III.4. Otras consideraciones
Resueltas las problemáticas planteadas, este Tribunal dentro de la atribución establecida en el art. 202.6 del CPE, advierte que, por Auto de 17 de noviembre de 2020 se dispuso la citación de las autoridades judicial y fiscales accionadas (fs. 144), siendo la misma efectuada mediante WhatsApp y concurriendo a la audiencia fijada Javier Cordero Salcedo, Yenny Ortiz Hurtado y Carlos Alberto Gutiérrez Méndez, Fiscales de Materia, brindando el informe respectivo; empero no asistieron a la audiencia virtual ni remitieron el informe respectivo la Jueza y Heidy Lorena Ugarteche Egüez, Fiscal de Materia -ambas accionadas-.

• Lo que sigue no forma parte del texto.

/-- COPY_START: the crew's next queued copy starts (R337). -/
def execCopyStart (core slot : Nat) (s : State) : Outcome State Fault Refusal :=
  match s.crew? core slot with
  | none => .next s
  | some c =>
    match c.copies.find? fun x => !x.started with
    | some x => .next (if s.runs c.ctx then s.onCopy (crewKey core slot) x.ticket fun x => { x with started := true } else s)
    | none => .next s

/-! ### What a running copy reaches (R348, R350, R351) -/

/-- A copy as it runs. -/
structure CpRun where
  core : Nat
  slot : Nat
  c : Crew
  x : Copy
  d : CpDesc

def CpRun.k (r : CpRun) : Nat := crewKey r.core r.slot

/-- The copy as an accessor: it sees memory as its issuing thread does. -/
def CpRun.who (r : CpRun) (s : State) : Who :=
  { agent := r.x.issuer, ctx := r.c.ctx, core := some r.core, slot := r.slot, loose := false, secure := s.worldOf r.core,
    answers := r.x.answers, extData := r.x.extData, extErr := r.x.extErr, args := s.argsOf r.c.task, waits := true }

/-- What a try of one unit gives. -/
inductive CpOut where
  /-- The unit is done. -/
  | next (s : State)
  /-- The copy waits, or has ended. -/
  | halt (s : State)

/-- The copy ends on a fault; WORLD and a lost line stop its context too (R350). -/
def CpRun.fail (r : CpRun) (s : State) (cls h off : Nat) : State :=
  let unit := dieOf r.core
  if cls = Cls.coherenceLost then s.stopLost r.c.ctx unit
  else if cls = Cls.world then
    let lead := match r.x.issuer with | .lead _ _ => 2 ^ 8 | _ => 0
    (s.copyEnd r.k r.x (2 * 2 ^ 8 + cls)).stop r.c.ctx cls (s.taskNo r.c.task) (lead + r.slot * 2 ^ 9) 0xFFFFFFFF#32
      (w64 (h % 4096 * 2 ^ 52 + off % 2 ^ 52)) unit
  else (s.countFault r.c.ctx cls).copyEnd r.k r.x (2 * 2 ^ 8 + cls)

/-- The copy ends on an uncorrectable error of a tile word (R351). -/
def CpRun.failTile (r : CpRun) (s : State) : State :=
  r.fail (s.errUp (dieOf r.core) 24 24 1) Cls.dataCheck 0 0

/-- Pieces of a byte range that lie in one line each. -/
def cutLines : Nat → Nat → Nat → Nat → List (Nat × Nat)
  | 0, _, _, _ => []
  | fuel + 1, base, o, n =>
    if n = 0 then []
    else
      let m := min n (64 - (base + o) % 64)
      (o, m) :: cutLines fuel base (o + m) (n - m)

/-- The checks of a byte range of a handle, line by line: offset, length, outcome. -/
def CpRun.look (r : CpRun) (s : State) (h o n acc : Nat) : List (Nat × Nat × AccOut) :=
  let who := r.who s
  (cutLines n (Entry.base (s.entry who h)) o n).map fun p =>
    (p.1, p.2, s.access who h p.1 { w := p.2, align := 1, acc, ok4 := permits acc, check := acc == 1 })

/-- Offsets and lengths of the destination in its handle: each run with its plane bytes, or the shard of a CKPT. -/
def CpRun.spans (r : CpRun) (index : Nat → Nat) : List (Nat × Nat) :=
  let d := r.d
  let x := d.dst
  let eb := expBytes x.fmt
  if r.x.op = 4 then
    let whole := shardSizes x.fmt (d.e 0) d.runs
    [(x.off, 128 + shardBody whole.1 whole.2)]
  else
    (List.range d.runs).flatMap fun run =>
      let at_ := d.run run
      let at_ := if r.x.op = 2 then index (at_.getD 0 0) :: at_.drop 1 else at_
      [((x.start at_).toNat, d.width * fmtBits x.fmt / 8), (x.poff + run * d.blocks * eb, d.blocks * eb)]

/-- The entry of the index list for run i1 as it stands (R346). -/
def CpRun.indexNow (r : CpRun) (s : State) (i1 : Nat) : Nat :=
  match s.named r.k (r.d.aux % 2 ^ 32) with
  | none => 0
  | some (o, n, t) =>
    let c := r.d.aux / 2 ^ 32
    (s.tileWord o n (c / 2 ^ 16 * t.stride + c % 2 ^ 16 + 4 * i1)).toNat

/-- The cores that own claimed grains of the destination. -/
def CpRun.ownersOf (r : CpRun) (s : State) : List Nat :=
  let base := Entry.base (s.entry (r.who s) r.d.dst.h)
  let grains := (r.spans (r.indexNow s)).flatMap fun p =>
    if p.2 = 0 then []
    else (List.range (p.2 / 512 + 2)).filterMap fun i =>
      let va := base + p.1 + min (512 * i) (p.2 - 1)
      match s.walkRaw r.c.ctx (va / 4096) with
      | .ok t => some ((t.frame * 4096 + va % 4096) / 512)
      | .error _ => none
  (grains.dedup.filterMap fun g => if Owner.claimed (s.ownerOf g) then some (Owner.core (s.ownerOf g)) else none).dedup

/-- The class with which a copy ends at a grain that is another's: GRAIN when its destination covers claimed grains of two
different cores (R266, R350; log 62). -/
def CpRun.grainClass (r : CpRun) (s : State) (acc cls : Nat) : Nat :=
  if cls = Cls.owner ∧ acc = 2 ∧ 2 ≤ (r.ownersOf s).length then Cls.grain else cls
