-- ==== Sys2Proof/Machine/Boot.lean ====
section
/-! DEFINITION. Power-on, boot and reset of the package, temperatures and the clock (R12, R17 to R27). -/

namespace Sys2Proof.Machine

open Host (Outcome)

/-! ### Reset scopes (R25 to R27) -/

/-- COLD_RESET: every register takes its reset value; flash and fuses survive (R20, R25). -/
def execColdReset (s : State) : Outcome State Fault Refusal :=
  .next { State.cold s.pkg.slots s.pkg.rollback s.pkg.reserved with
    inbox := s.inbox, stamp := s.stamp, nextId := s.nextId, out := s.out }

/-- A failure that a rerun of the stages 0x03 to 0x07 finds anew. -/
def foundAgain (f : Nat × Nat × Nat) : Bool := f.1 == 3 || f.1 == 4 || f.1 == 5

/-- The lowest of the failure codes found; 0 for none (R23). -/
def lowestCode (fs : List (Nat × Nat × Nat)) : Nat := (minOf (fs.map (·.1))).getD 0

/-- The failures of a package that does not boot its flash images anew: a standby complex that does not run counts as
failed (Table 1.8). -/
def Package.warmFails (p : Package) : List (Nat × Nat × Nat) :=
  let fs := p.fails.filter fun f => !foundAgain f
  if p.standby ∨ p.recovery ∨ fs.any (fun f => f.1 == 2) then fs else fs ++ [(2, 1 - p.activeHub, 0)]

/-- The signatures in progress complete before the command engine stops, so that their leaves are consumed (R26, R401). -/
def State.finishSignings (s : State) : State := s.pkg.signing.foldl (fun s g => s.completeReceipt g.qi) s

/-- A package warm reset: every VD is destroyed, engines, dies and links are reset, outstanding PCIe requests are aborted,
and the stages from 0x03 rerun. Signatures in progress complete first. Firmware, flash, fuses and what stage 0x06 scrubs survive it, and so do the registers that
Table 1.9 does not list (R25, R26). -/
def State.packageReset (s : State) : State :=
  let s := s.finishSignings
  let aborted := s.exts.filter fun (e : Nat × Ext) => match e.2.loc with | .host _ _ => true | _ => false
  let fs := s.pkg.warmFails
  let c := State.cold s.pkg.slots s.pkg.rollback s.pkg.reserved
  let pkg := { s.pkg with
    ready := false, stage := 2, fails := fs, failcode := lowestCode fs, clk100 := 0, leafNext := 0, leafEnd := 0,
    flashBad := false, update := none, resetHeld := false, cls := 2, clsTarget := none, chanOut := [], signing := [] }
  { c with
    pkg, hubs := s.hubs.map fun h => { h with priOff := false, invals := [] },
    mb := { s.mb with capGen := (s.mb.capGen + 2) % 65536 }, errcnt := s.errcnt, mem := s.mem, syndrome := s.syndrome,
    time := s.time, inbox := s.inbox, stamp := s.stamp, nextId := s.nextId,
    out := aborted.map (fun e => Outbound.abort e.1) ++ s.out }

/-- A reset held by a live update takes effect once the update has ended (R27). -/
def State.heldReset (s : State) : State := if s.pkg.resetHeld then s.packageReset else s

/-- How the physical function takes a configuration request: not at all, with Configuration Request Retry Status, or whole
(R21). -/
inductive ConfigAnswer where
  | none
  | retry
  | done
  deriving DecidableEq, Repr

/-- Configuration requests are answered from stage 0x02, and carried out once stage 0x04 is complete (R21). -/
def State.configAnswer (s : State) : ConfigAnswer :=
  if s.pkg.stage < 2 then .none else if s.pkg.stage < 4 then .retry else .done

/-- FLR of the physical function, a configuration request: a package warm reset, held while a live update is under way; it
ends a mailbox command in progress (R21, R25, R27). -/
def execFlr (s : State) : Outcome State Fault Refusal :=
  .next (if s.configAnswer ≠ .done then s
  else if s.pkg.update.isSome then s.onPkg fun p => { p with resetHeld := true }
  else s.packageReset.onMb fun m => { m with busy := false, wait := none, held := none, escalated := false })

/-! ### Boot (R20 to R24) -/

/-- Failures that a stage may find, by code, unit and channel (Table 1.8). -/
def stageFinds (stage : Nat) (f : Nat × Nat × Nat) : Bool :=
  match stage, f.1 with
  | 2, 2 => decide (f.2.1 < 2 ∧ f.2.2 = 0)
  | 4, 3 => decide (f.2.2 < 512 ∧ f.2.1 = f.2.2 / 32)
  | 5, 4 => decide (f.2.1 < 4 ∧ f.2.2 = 0)
  | 7, 5 => decide (f.2.1 < 2 ∧ f.2.2 = 0)
  | _, _ => false

/-- Failures are listed, and FAILCODE holds the lowest code (R23). -/
def Package.note (p : Package) (fs : List (Nat × Nat × Nat)) : Package :=
  { p with fails := p.fails ++ fs, failcode := lowestCode (p.fails ++ fs) }

/-- The slot that a boot ROM boots: verified, not below the counter, of the higher version (R20); of two equal versions the
lower-numbered slot (DESIGN CHOICE: R20 names no slot then; log 72). -/
def Package.bootSlot (p : Package) : Option Nat :=
  let ok (n : Nat) : Bool := (p.slots[n]?).any fun e => e.2 && e.1 != 0 && decide (p.rollback ≤ e.1)
  let version (n : Nat) : Nat := (p.slots[n]?).elim 0 (·.1)
  if ok 0 && ok 1 then some (if version 0 < version 1 then 1 else 0)
  else if ok 0 then some 0
  else if ok 1 then some 1
  else none

/-- Stage 0x02: the images are verified and loaded (R20, Table 1.8). When no image can run, the code is 0x06 if some image
verified, and was below the counter, and 0x01 otherwise (DESIGN CHOICE where one image did not verify and the other is below
the counter, which fits neither row; log 73). -/
def Package.load (p : Package) (fs : List (Nat × Nat × Nat)) : Package :=
  match p.bootSlot with
  | none =>
    { p.note [(if p.slots.any fun e => e.2 && e.1 != 0 then 6 else 1, 0, 0)] with stage := 2, recovery := true }
  | some k =>
    if fs.length ≥ 2 then { p.note ((1, 0, 0) :: fs) with stage := 2, recovery := true, runSlot := k }
    else { p.note fs with stage := 2, runSlot := k }

/-- Stage 0x03: H0 takes the active role if its image booted, otherwise H1 does (Table 1.6). -/
def Package.elect (p : Package) : Package :=
  { p with stage := 3, activeHub := if p.fails.contains (2, 0, 0) then 1 else 0,
           standby := !p.fails.any fun f => f.1 == 2 }

/-- Stage 0x05: the dies that trained and passed are admitted, with clocks at 2.4 GHz; with none the part stays at stage
0x04 (Table 1.8, R24). -/
def State.admitDies (s : State) (fs : List (Nat × Nat × Nat)) : State :=
  let out (d : Nat) : Bool := fs.any fun f => f.2.1 == d
  let s := s.onPkg fun p => p.note fs
  if (List.range 4).all out then s
  else
    ({ s with dies := mapIx (fun d x => { x with up := !out d }) 0 s.dies,
              links := mapIx (fun d n => if out d then 0 else n) 0 s.links } : State).onPkg fun p =>
      { p with stage := 5, cls := 2, clsTarget := none, clk100 := 24 }

/-- Stage 0x07: leaf reservations, capability table, READY; a PKG_RESET in progress completes (R401, R424). -/
def State.becomeReady (s : State) (fs : List (Nat × Nat × Nat)) : State :=
  let s := s.onPkg fun p =>
    ({ p.note fs with stage := 7, ready := true, flashBad := fs != [] } : Package).reserveLeaves
  if s.mb.wait = some .reset then s.capChange.mbDone 0 else s.capChange

/-- No die was admitted, and the boot goes no further (R24). -/
def Package.dieless (p : Package) : Bool := p.stage == 4 && (List.range 4).all fun d => p.fails.contains (4, d, 0)

/-- BOOT_STAGE_COMPLETE: the next stage of Table 1.6 is complete, with the failures that it found (R21 to R24). -/
def execBootStageComplete (r : BootResult) (s : State) : Outcome State Fault Refusal :=
  let n := s.pkg.stage + 1
  let fs := (r.fails.filter (stageFinds n)).dedup
  .next (if s.pkg.ready || s.pkg.tripped || s.pkg.recovery || s.pkg.dieless then s
  else
    match n with
    | 2 => s.onPkg fun p => p.load fs
    | 3 => s.onPkg Package.elect
    | 4 => s.onPkg fun p => { p.note fs with stage := 4, chanOut := fs.map (·.2.2) }
    | 5 => s.admitDies fs
    | 6 => ({ s with mem := [], syndrome := [] } : State).onPkg fun p => { p with stage := 6 }
    | 7 => s.becomeReady fs
    | _ => s.onPkg fun p => { p with stage := n })

/-! ### Temperatures (R12) -/

/-- The temperature of a die or hub is read. -/
def State.sense (s : State) (die temp : Nat) : State := s.onPkg fun p => { p with temps := setNth p.temps die temp }

/-- Some die or hub is at or above its throttle threshold. -/
def Package.hot (p : Package) : Bool := (List.range 6).any fun d => decide (Config.throttleAt d ≤ p.temps.getD d 0)

/-- Launches are no longer accepted, and every resident VD is told of the die (R12). -/
def State.throttle (s : State) (die : Nat) : State := (s.onPkg fun p => { p with throttled := true }).postDie die 3 5 0

/-- Dies and hubs at or above their thresholds. -/
def Package.hotDies (p : Package) : List Nat := (List.range 6).filter fun d => decide (Config.throttleAt d ≤ p.temps.getD d 0)

/-- THROTTLE_THRESHOLD_CROSSED: a class above 2.4 GHz is lowered to it first; at 2.4 GHz launches are no longer accepted,
and every resident VD is told. -/
def execThrottleThresholdCrossed (die temp : Nat) (s : State) : Outcome State Fault Refusal :=
  .next (if die < 6 ∧ Config.throttleAt die ≤ temp then
    let s := s.sense die temp
    if s.pkg.cls ≤ 2 ∧ s.pkg.clsTarget ≠ some 3 then (s.onPkg fun p => { p with capped := true }).throttle die
    else (s.onPkg fun p => { p with capped := true }).reclock
  else s)

/-- THROTTLE_RECOVERY: a die has been below its threshold for 10 ms; acceptance resumes once none is above its own. -/
def execThrottleRecovery (die temp : Nat) (s : State) : Outcome State Fault Refusal :=
  .next (if die < 6 ∧ temp < Config.throttleAt die then
    let s := s.sense die temp
    if s.pkg.hot then s else (s.onPkg fun p => { p with capped := false, throttled := false }).reclock
  else s)

/-- TRIP_THRESHOLD_CROSSED: all clocks stop, and the PCIe ports report Surprise Down. -/
def execTripThresholdCrossed (die temp : Nat) (s : State) : Outcome State Fault Refusal :=
  .next (if die < 6 ∧ Config.tripAt die ≤ temp then
    ((s.sense die temp).onPkg fun p => { p with tripped := true }).emit .surpriseDown
  else s)

/-! ### The clock (R18, R19) -/

/-- CLOCK_CLASS_CHANGE_DONE: the cores run at the new class; the next change that is due begins, and launches of a new VD
that waited for 2.4 GHz are accepted. Where the class was lowered for the sake of dies that are still too hot, launches are no
longer accepted (R12, R18, R19). -/
def execClockClassChangeDone (s : State) : Outcome State Fault Refusal :=
  match s.pkg.clsTarget with
  | none => .next s
  | some c =>
    let s := s.onPkg fun p => { p with cls := c, clsTarget := none, clk100 := 16 + 4 * c }
    let s := if c = 2 then { s with vds := mapS s.vds fun _ v => { v with hold := false } } else s
    let s := if c ≤ 2 ∧ s.pkg.capped ∧ !s.pkg.throttled then s.pkg.hotDies.foldl State.throttle s else s
    .next s.reclock

end Sys2Proof.Machine
end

Al respecto, cursa formulario de notificaciones en los cuales únicamente se hace constar el diligenciamiento de las comunicaciones procesales por vía WhatsApp identificando el número de celular que les corresponde (fs. 145 a vta.), sin embargo no se adjuntó ninguna constancia que permita evidenciar que fueron efectivamente realizadas, situación que eventualmente pudo ser objeto incluso de la determinación de anulación de obrados a fin de garantizar el derecho a la defensa de la parte accionada, pero que la misma no es asumida en relación a los Fiscales de materia que asistieron a la audiencia porque ejercieron dicho derecho, y respecto a la autoridad judicial y la Fiscal de Materia antes mencionadas, tampoco se efectúa este razonamiento de índole procesal-constitucional por economía procesal al estarse denegando la tutela impetrada; lo cual no impide emitir la exhortación correspondiente a efectos de que en futuras actuaciones se observe en el diligenciamiento de las citaciones mediante vías de comunicación identificadas y con el respaldo respectivo -ahora extrañado-.
En consecuencia, el Tribunal de garantías, al denegar la tutela impetrada, obró de forma correcta.